Reliability has recently become one of the most important things to worry about in semiconductor design. In this age of miniaturization, particularly aggressive towards the designer, there is a fierce pressure to deliver ever more performance out of shrinking design margins, increasing role of secondary effects and integration density etc. In the past, designers used to trade off reliability with safety margins, keeping in mind the anticipated deterioration of the device over its intended lifetime. This all has changed due to very small design margins which a designer can no longer afford to trade off recklessly. Accurate understanding and modeling of reliability effects is becoming increasingly necessary for the viability of semiconductor industry [1].

This paper explores the phenomenon of reliability from a designer's perspective. It explains how failures occur over the lifetime of a semiconductor device and how they are related to the age of the device. Some important aging effects like HCI (Hot carrier Injection), NBTI (Negative Bias Temperature Instability) and EM (Electromigration) are then explained at the physical level. Steps for estimating and modeling these phenomena into the device models are also described. Finally, towards the end of the paper, reliability simulation setup is discussed and some modeling and simulating tools available to the designer are also explained.
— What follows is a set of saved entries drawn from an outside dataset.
theorem move8_memHl_reg (src : Reg8) :
    move8 op .memHl (.reg src) s =
      andThen (memWrite s s.hl (s.reg8 src)) fun s1 => .next (epilogue op false s1) := rfl

end

/-! ### Word accesses (R53) -/

@[simp] theorem hiByte_hl (s : State) : hiByte s.hl = s.h := hiByte_cat s.h s.l
@[simp] theorem loByte_hl (s : State) : loByte s.hl = s.l := loByte_cat s.h s.l

/-- The two addresses of a word differ, also where the second wraps to 0. -/
theorem word_succ_toNat_ne (addr : Word) : (addr + 1).toNat ≠ addr.toNat := by
  simp; omega

section
variable {s t : State} {addr v : Word}

/-- A word read where both bytes exist (R53). -/
theorem read16_of_some {lo hi : Byte} (hlo : s.byteAt addr.toNat = some lo) (hhi : s.byteAt (addr + 1).toNat = some hi) :
    read16 s addr = .next (cat hi lo) := by
  simp only [read16, memRead_of_some hlo, memRead_of_some hhi, andThen_next]

/-- A word write with both addresses within the extent completes. -/
theorem write16_inside (v : Word) (hlo : addr.toNat < s.mem.size) (hhi : (addr + 1).toNat < s.mem.size) :
    ∃ t, write16 s addr v = .next t := by
  rw [write16, memWrite_inside _ hlo, andThen_next]
  exact ⟨_, memWrite_inside _ hhi⟩

/-- A word write is the byte writes of its halves, low byte first. -/
theorem write16_eq_next :
    write16 s addr v = .next t ↔
      ∃ s1, memWrite s addr (loByte v) = .next s1 ∧ memWrite s1 (addr + 1) (hiByte v) = .next t :=
  andThen_eq_next

/-- A completed word write changes memory alone. -/
theorem write16_eq_setMem (h : write16 s addr v = .next t) : t = s.setMem t.mem := by
  obtain ⟨s1, hlo, hhi⟩ := write16_eq_next.1 h
  obtain ⟨m1, -, rfl⟩ := memWrite_eq_next.1 hlo
  obtain ⟨m2, -, rfl⟩ := memWrite_eq_next.1 hhi
  rfl

/-- What the memory of a completed word write reads as. -/
theorem write16_byteAt (hs : s.mem.wf = true) (h : write16 s addr v = .next t) (x : Nat) :
    t.byteAt x =
      if x = addr.toNat then some (loByte v) else if x = (addr + 1).toNat then some (hiByte v) else s.byteAt x := by
  obtain ⟨s1, hlo, hhi⟩ := write16_eq_next.1 h
  rw [memWrite_byteAt (memWrite_wf hs hlo) hhi x, memWrite_byteAt hs hlo x]
  by_cases hx : x = addr.toNat
  · have hne : x ≠ (addr + 1).toNat := hx ▸ (word_succ_toNat_ne addr).symm
    rw [if_neg hne, if_pos hx, if_pos hx]
  · rw [if_neg hx, if_neg hx]

end

/-! ### The register loads and the moves of A -/

/-- Settles O16: `onlyPair_setPair`. -/
theorem ldPairImmediateWritesThePair : Obligations.LdPairImmediateWritesThePair := fun _ p nn s h =>
  ⟨encode_of_form h, costIs_of_default (by cases p <;> rfl), _, exec_of_form h s, onlyPair_setPair _ p nn s⟩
### **1.1** Definition of Reliability

Reliability is defined as the ability of a system to maintain its desired functionality under all circumstances during its lifetime. A system is regarded as more reliable if its operation is maintained during unexpected and hostile circumstances as well. Hostile circumstances can be anything from environmental disturbances to failure of a component within the system.
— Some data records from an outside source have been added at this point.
/-- One assignment path = value. -/
def readAssign (t : Tok) : Syn Assign := do
  checkTok t
  match cutAt '=' t.text with
  | (_, none) => synErr 102 t.col
  | (p, some v) =>
    let path ← readPath t.col p
    return ⟨path, ⟨t.col + p.length + 1, String.ofList v⟩⟩

/-- The assignments of a SET up to the first syntax error, which the second part gives. -/
def readAssigns : List Tok → List Assign × Option SynErr
  | [] => ([], none)
  | t :: ts => match readAssign t with
    | .error e => ([], some e)
    | .ok a => let r := readAssigns ts; (a :: r.1, r.2)

/-- REPEAT= and EVERY=, each at most once and both together (R70, R73). -/
def readKeyVals (endCol : Nat) : List Tok → List String → List KeyVal × Option SynErr
  | [], seen => ([], if seen.length == 1 then some ⟨102, endCol⟩ else none)
  | t :: ts, seen => match checkTok t with
    | .error e => ([], some e)
    | .ok _ => match cutAt '=' t.text with
      | (_, none) => ([], some ⟨102, t.col⟩)
      | (p, some v) =>
        let key := upStr p
        if (key == "REPEAT" || key == "EVERY") && !seen.contains key then
          let r := readKeyVals endCol ts (key :: seen)
          (⟨key, ⟨t.col + p.length + 1, String.ofList v⟩⟩ :: r.1, r.2)
        else ([], some ⟨102, t.col⟩)

/-- A hex-block: a colon and an even number of hex characters, 2 to 192 (R63, R64). -/
def readHexBlock (t : Tok) : Syn (List Byte) :=
  match t.text with
  | ':' :: h =>
    if decide (2 ≤ h.length ∧ h.length ≤ 192) && h.length % 2 == 0 && h.all (fun c => (hexVal c).isSome) then
      .ok (bytesBE (h.length / 2) ((hexNat h).getD 0))
    else synErr 107 t.col
  | _ => synErr 102 t.col

/-- fraction = digits / digits (R63). A side that is no well-formed number gets ER 104, whatever it begins with (R361). -/
def readFraction (t : Tok) : Syn (Nat × Nat) :=
  match cutAt '/' t.text with
  | (_, none) => synErr 102 t.col
  | (a, some b) =>
    if allDigits a && allDigits b && decide (a.length ≤ maxDigits ∧ b.length ≤ maxDigits) then
      .ok (decNat a, decNat b)
    else synErr 104 t.col

/-- A command with nothing wrong behind its arguments unless an argument is left over. -/
def closed (c : Cmd) (k : Cursor) : Syn Parsed := .ok ⟨c, noMore k⟩

def rawOf (t : Tok) : RawVal := ⟨t.col, String.ofList t.text⟩

/-- The token of a value that stands alone, such as a target. -/
def takeRaw (k : Cursor) : Syn (RawVal × Cursor) := do
  let (t, k) ← nextTok 102 k
  return (rawOf t, k)

/-- A verb whose one argument is an object. -/
def oneObj (f : ObjArg → Cmd) (k : Cursor) : Syn Parsed := do
  let (o, k) ← takeObj k
  closed (f o) k

/-- The text from column c (counted from 1) of the line to the end of the body, spaces at the end dropped. -/
def textFrom (body : Text) (c : Nat) : Text :=
  ((body.drop (c - 1)).reverse.dropWhile (fun x => x == ' ')).reverse

/-- The unscoped verbs of R70 and their forms. -/
def parseVerb (body : Text) (verb : String) (col : Nat) (k : Cursor) : Syn Parsed :=
  if verb == "GET" then do
    let ps ← if k.toks.isEmpty then synErr 102 k.endCol else readPaths k.toks
    return ⟨.get ps, none⟩
  else if verb == "SET" then
    if k.toks.isEmpty then synErr 102 k.endCol
    else let r := readAssigns k.toks; .ok ⟨.set r.1, r.2⟩
  else if verb == "SHOW" then oneObj .showObject k
  else if verb == "LIST" then
    if k.toks.isEmpty then .ok ⟨.list none, none⟩ else oneObj (fun o => .list (some o)) k
  else if verb == "HELP" then
    if k.toks.isEmpty then .ok ⟨.help none, none⟩
    else do
      let (t, k) ← nextTok 102 k
      if isName t.text then closed (.help (some (upStr t.text))) k else synErr 102 t.col
  else if verb == "SNAPSHOT" then closed .snapshot k
  else if verb == "FIRE" then oneObj .fire k
  else if verb == "ARM" then oneObj .arm k
  else if verb == "DISARM" then oneObj .disarm k
  else if verb == "HALT" then do
    let (t, k) ← nextTok 102 k
    if upStr t.text == "ALL" then closed (.halt none) k
    else if isName t.text then closed (.halt (some (objArg t.text))) k
    else synErr 102 t.col
  else if verb == "STEP" then oneObj .step k
  else if verb == "MARK" then oneObj .mark k
  else if verb == "SCHED" then do
    let (o, k) ← takeObj k
    let (w, k) ← takeWord ["AT", "IN"] k
    let (v, k) ← takeRaw k
    let r := readKeyVals k.endCol k.toks []
    return ⟨.sched o ⟨w == "IN", v⟩ r.1, r.2⟩
  else if verb == "CANCEL" then do
    let (o, k) ← takeObj k
    let (w, k) ← takeWord ["AT", "ALL"] k
    if w == "ALL" then closed (.cancel o none) k
    else do
      let (v, k) ← takeRaw k
      closed (.cancel o (some v)) k
  else if verb == "START" then oneObj .start k
  else if verb == "ABORT" then oneObj .abort k
  else if verb == "DRAIN" then do
    let (o, k) ← takeObj k
    if k.toks.isEmpty then return ⟨.drain o false, none⟩
    else do
      let (_, k) ← takeWord ["DISCARD"] k
      closed (.drain o true) k
  else if verb == "POWER" then do
    let (o, k) ← takeObj k
    let (w, k) ← takeWord ["OFF", "ON"] k
    closed (if w == "OFF" then .powerOff o else .powerOn o) k
  else if verb == "JOIN" then do
    let (o, k) ← takeObj k
    let (w, k) ← takeWord ["AT", "NEXT"] k
    if w == "NEXT" then closed (.join o none) k
    else do
      let (v, k) ← takeRaw k
      closed (.join o (some v)) k
  else if verb == "PROG" then do
    let (o, k) ← takeObj k
    let (t, k) ← nextTok 102 k
    if upStr t.text == "CLEAR" then closed (.progClear o) k
    else match t.text with
      | c :: _ =>
        if isDigit c || c == '+' || c == '-' || c == '.' then
          match k.toks with
          | [] => return ⟨.prog o (rawOf t) ⟨k.endCol, ""⟩, some ⟨102, k.endCol⟩⟩
          | u :: _ =>
            let bad := k.toks.find? (fun x => x.text.any (fun c => !isTokenChar c))
            return ⟨.prog o (rawOf t) ⟨u.col, String.ofList (textFrom body u.col)⟩, bad.map (fun x => ⟨103, x.col⟩)⟩
        else synErr 102 t.col
      | [] => synErr 102 t.col
  else synErr 101 col

/-- The scoped verbs of R70. -/
def parseScoped (scope : Obj) (k : Cursor) : Syn Parsed := do
  match k.toks with
  | [] => synErr 101 k.endCol
  | t :: ts =>
    checkTok t
    let v := upStr t.text
    let k : Cursor := { k with toks := ts }
    match scope with
    | .cl n => if v == "RESET" then closed (.clusterReset n) k else synErr 101 t.col
    | .sys =>
      if v == "RESET" then closed .sysReset k
      else if v == "FEATURES" then closed .sysFeatures k
      else if v == "VERSION" then closed .sysVersion k
      else if v == "RESTART" then closed .sysRestart k
      else if v == "UPDATE" then closed .sysUpdate k
      else if v == "SLEEP" then closed .sysSleep k
      else synErr 101 t.col
    | .cal =>
      if v == "EXPORT" then oneObj .calExport k
      else if v == "IMPORT" then do
        let (o, k) ← takeObj k
        let (f, k) ← nextTok 102 k
        let (i, n) ← readFraction f
        let (b, k) ← nextTok 102 k
        let bs ← readHexBlock b
        closed (.calImport o i n bs) k
      else synErr 101 t.col
    | .seg =>
      if v == "DEFINE" then do
        let (o, k) ← takeObj k
        let (a, k) ← nextTok 102 k
        match cutAt '=' a.text with
        | (p, some x) =>
          if upStr p == "LENGTH" then closed (.segDefine o ⟨a.col + p.length + 1, String.ofList x⟩) k
          else synErr 102 a.col
        | (_, none) => synErr 102 a.col
      else if v == "FREE" then oneObj .segFree k
      else synErr 101 t.col
    | .bel =>
      if v == "LOG" then closed .belLog k
      else if v == "CLEAR" then closed .belClear k
      else synErr 101 t.col
    | _ => synErr 101 t.col

/-- R63: the scope a first token opens, if it opens one. -/
def scopeOf (t : Text) : Option Obj :=
  match objOf (up t) with
  | some .sys => some .sys
  | some .cal => some .cal
  | some .seg => some .seg
  | some .bel => some .bel
  | some (.cl k) => some (.cl k)
  | _ => none

/-- command = verb-command | scoped-command (R63). -/
def parseCommand (body : Text) (k : Cursor) : Syn Parsed :=
  match k.toks with
  | [] => synErr 101 k.endCol
  | t :: ts => do
    checkTok t
    match scopeOf t.text with
    | some o => parseScoped o { k with toks := ts }
    | none => parseVerb body (upStr t.text) t.col { k with toks := ts }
In the context of semiconductors, reliability is mostly concerned with the aging of semiconductor materials and the bad effects it brings to the normal operation of the devices



Figure 1.1: Reliability bathtub curve [3]

in an integrated circuit.

### 1.2 Reliability Paradigm

To better understand reliability, we need to look closely at the failure rate vs lifetime profile of a system. Fig. 1.1 shows a typical reliability bathtub curve from which, lifetime can be divided into three distinct phases [2].
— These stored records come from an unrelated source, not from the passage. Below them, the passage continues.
/-- Occurrences counted for the EV line of a source (R48, R88). steady: the steward runs, so that the first count of a source
is being handed over and holds still; what comes meanwhile is counted for the next hand-over.
(DEDUCED, notes/assumptions/42.md) -/
def countEv (steady : Bool) (src : Fin 384) (cyc : TimeWord) (n : Nat) (fl : Flags) : List EvLine → List EvLine
  | [] => joinEv src cyc n fl []
  | e :: es =>
    if e.src = src && (steady || es.any (fun x => decide (x.src = src))) then e :: joinEv src cyc n fl es
    else if e.src = src then joinEv src cyc n fl (e :: es)
    else e :: countEv steady src cyc n fl es

/-- R87: a link receives EV lines of a source; E383 goes to both. -/
def evWanted (l : LinkState) (src : Fin 384) : Bool := inEvset l.evset src.val || decide (src.val = 383)

/-- R283: the fabric cycles still to come of the three that a route takes from a cycle. -/
def routeCycles : Nat := 3

def State.routeLeft (s : State) (cyc : TimeWord) : Nat :=
  ((routeCycles : Int) - tdiff s.cycle cyc / (cycleTu : Int)).toNat

/-- R275, R283: the deliveries of one assertion to the tasks that subscribe. A source that has asserted in the same
cycle already has its deliveries: their flags join. left: the fabric cycles until the third after cyc. -/
def deliver (src : Fin 384) (cyc : TimeWord) (left : Nat) (fl : Flags) (tasks : Vector Task 320) (transit : List Delivery) :
    List Delivery :=
  if transit.any (fun d => d.src = src.val && d.cycle = cyc) then
    transit.map (fun d => if d.src = src.val && d.cycle = cyc then { d with flags := d.flags.union fl } else d)
  else
    transit ++ (List.finRange 320).filterMap (fun t =>
      let k := tasks[t]
      (k.subs.idxOf? src.val).map (fun i => ⟨src.val, t, i, k.isU, cyc, left, fl⟩))

/-- R309: 51.2 ns. -/
def granuleTu : Nat := 512000

/-- R309: the first granule boundary of a grid at or after an instant. (DEDUCED, notes/assumptions/46.md) -/
def granuleFrom (grid w : TimeWord) : TimeWord :=
  tadd grid ((tdiff w grid + (granuleTu - 1 : Int)) / (granuleTu : Int) * (granuleTu : Int))

/-- R312: a wait from B has timed out before a fabric cycle. -/
def timedOut (b : TimeWord) (timeout : Option Nat) (cyc : TimeWord) : Bool :=
  match timeout with | some t => tlater cyc (tadd b t) | none => false

/-- R311, R316: an occurrence in a cycle ends the wait of a group for its source. (DEDUCED, notes/assumptions/46.md) -/
def endWait (src : Fin 384) (cyc : TimeWord) (fl : Flags) (bCycle : TimeWord → TimeWord) (g : Group) : Group :=
  match g.waiting with
  | some (.wait (.event e) b timeout _ none) =>
    if e = src && tnotBefore cyc (bCycle b) && !timedOut b timeout cyc then
      { g with waiting := some (.wait (.event e) b timeout false (some (granuleFrom g.grid (tadd cyc 368000)))),
               provNext := fl.prov }
    else g
  | _ => g

/-- One assertion without the consequence of an overflow. -/
def raiseCore (src : Fin 384) (cyc : TimeWord) (n : Nat) (fl : Flags) (s : State) : State × Bool :=
  let s := { s with groups := updAll s.groups (fun _ g => endWait src cyc fl s.cycleOf g) }
  let old := s.fabric.recent.filter (fun r => decide (tdiff s.cycle r.2.1 ≤ cycleTu))
  let s := s.modFabric (fun f => { f with recent := (src.val, cyc, fl) :: old })
  let s := s.modFabric (fun f => { f with transit := deliver src cyc (s.routeLeft cyc) fl s.tasks f.transit })
  let s := if evWanted s.con src then
      s.modLink .con (fun l => { l with heldEv := countEv (!s.steward.absent) src cyc n fl l.heldEv }) else s
  let s := if evWanted s.hspi src then
      s.modLink .hspi (fun l => { l with heldEv := countEv (!s.steward.absent) src cyc n fl l.heldEv }) else s
  if inEvset s.sp.evset src.val then pushEvents src cyc fl n (s, false) else (s, false)

/-- E380 OVERFLOW. -/
def evOverflow : Fin 384 := 380

/-- R145: E380 asserts where an episode has started. The record of that E380 may itself find the B partition full and start
an episode there, for which E380 asserts too. (DEDUCED, notes/assumptions/55.md) -/
def overflowStarted (r : State × Bool) : State :=
  if r.2 then
    let q := raiseCore evOverflow r.1.cycle 1 Flags.none r.1
    if q.2 then (raiseCore evOverflow q.1.cycle 1 Flags.none q.1).1 else q.1
  else r.1

/-- R275, R291: a source asserts in a fabric cycle, with a multiplicity. -/
def raiseAt (src : Fin 384) (cyc : TimeWord) (n : Nat) (fl : Flags) (s : State) : State :=
  if n = 0 then s else overflowStarted (raiseCore src cyc n fl s)

/-- A source asserts once in the present fabric cycle. -/
def raise (src : Fin 384) (fl : Flags) (s : State) : State := raiseAt src s.cycle 1 fl s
#### 1.2.1 Infant Mortality

This is the phase during which the devices which are manufactured with the extreme values in the tolerance region tend to fail very early in their operation. One way to minimize such number of devices is to improve the manufacturing process, but this is well beyond the scope of reliability from a designer's point of view. One thing that can be done is to identify such mal-manufactured devices and throw them away. This is done by the so called *burn-in testing* process. All the manufactured devices are subjected to elevated operating conditions for a short time to induce accelerated stress. Thus the devices which are close to the periphery of tolerance region eventually fail and are thrown away. This incurs a decrease in yield but it saves the manufacturer from the embarrassment of failure in field during the promised operating life.

#### 1.2.2 Normal Operating Life

It is the phase for which the manufacturer claims the system to work according to the specifications. During this time, devices incur stress and do degrade but still work within their performance specifications. Failure rate is low and remains fairly constant and is mainly due to — corner case operations that are not taken care of during the design, soft errors due to radiation and exceeding the allowed operating conditions. But the last issue is rarely a matter of concern since the operating conditions are already stipulated and it is the responsibility of the user to observe them. Failures in this phase can be minimized by stringent design/verification methods, providing immunity to soft errors and employing some safety margins to extend the operating conditions.

#### 1.2.3 Wear Out

This is the final phase of a device lifetime and once approached, the device has already been sufficiently aged and deteriorated that the manufacturer cannot further guarantee its successful operation. As time passes during this phase, failure rate increases as more and more devices fail due to aging deterioration. This is a natural phenomenon in all the semiconductor materials under stress and the designer has no control over it except to employ safety margins in the design which extend the normal operating life of the device.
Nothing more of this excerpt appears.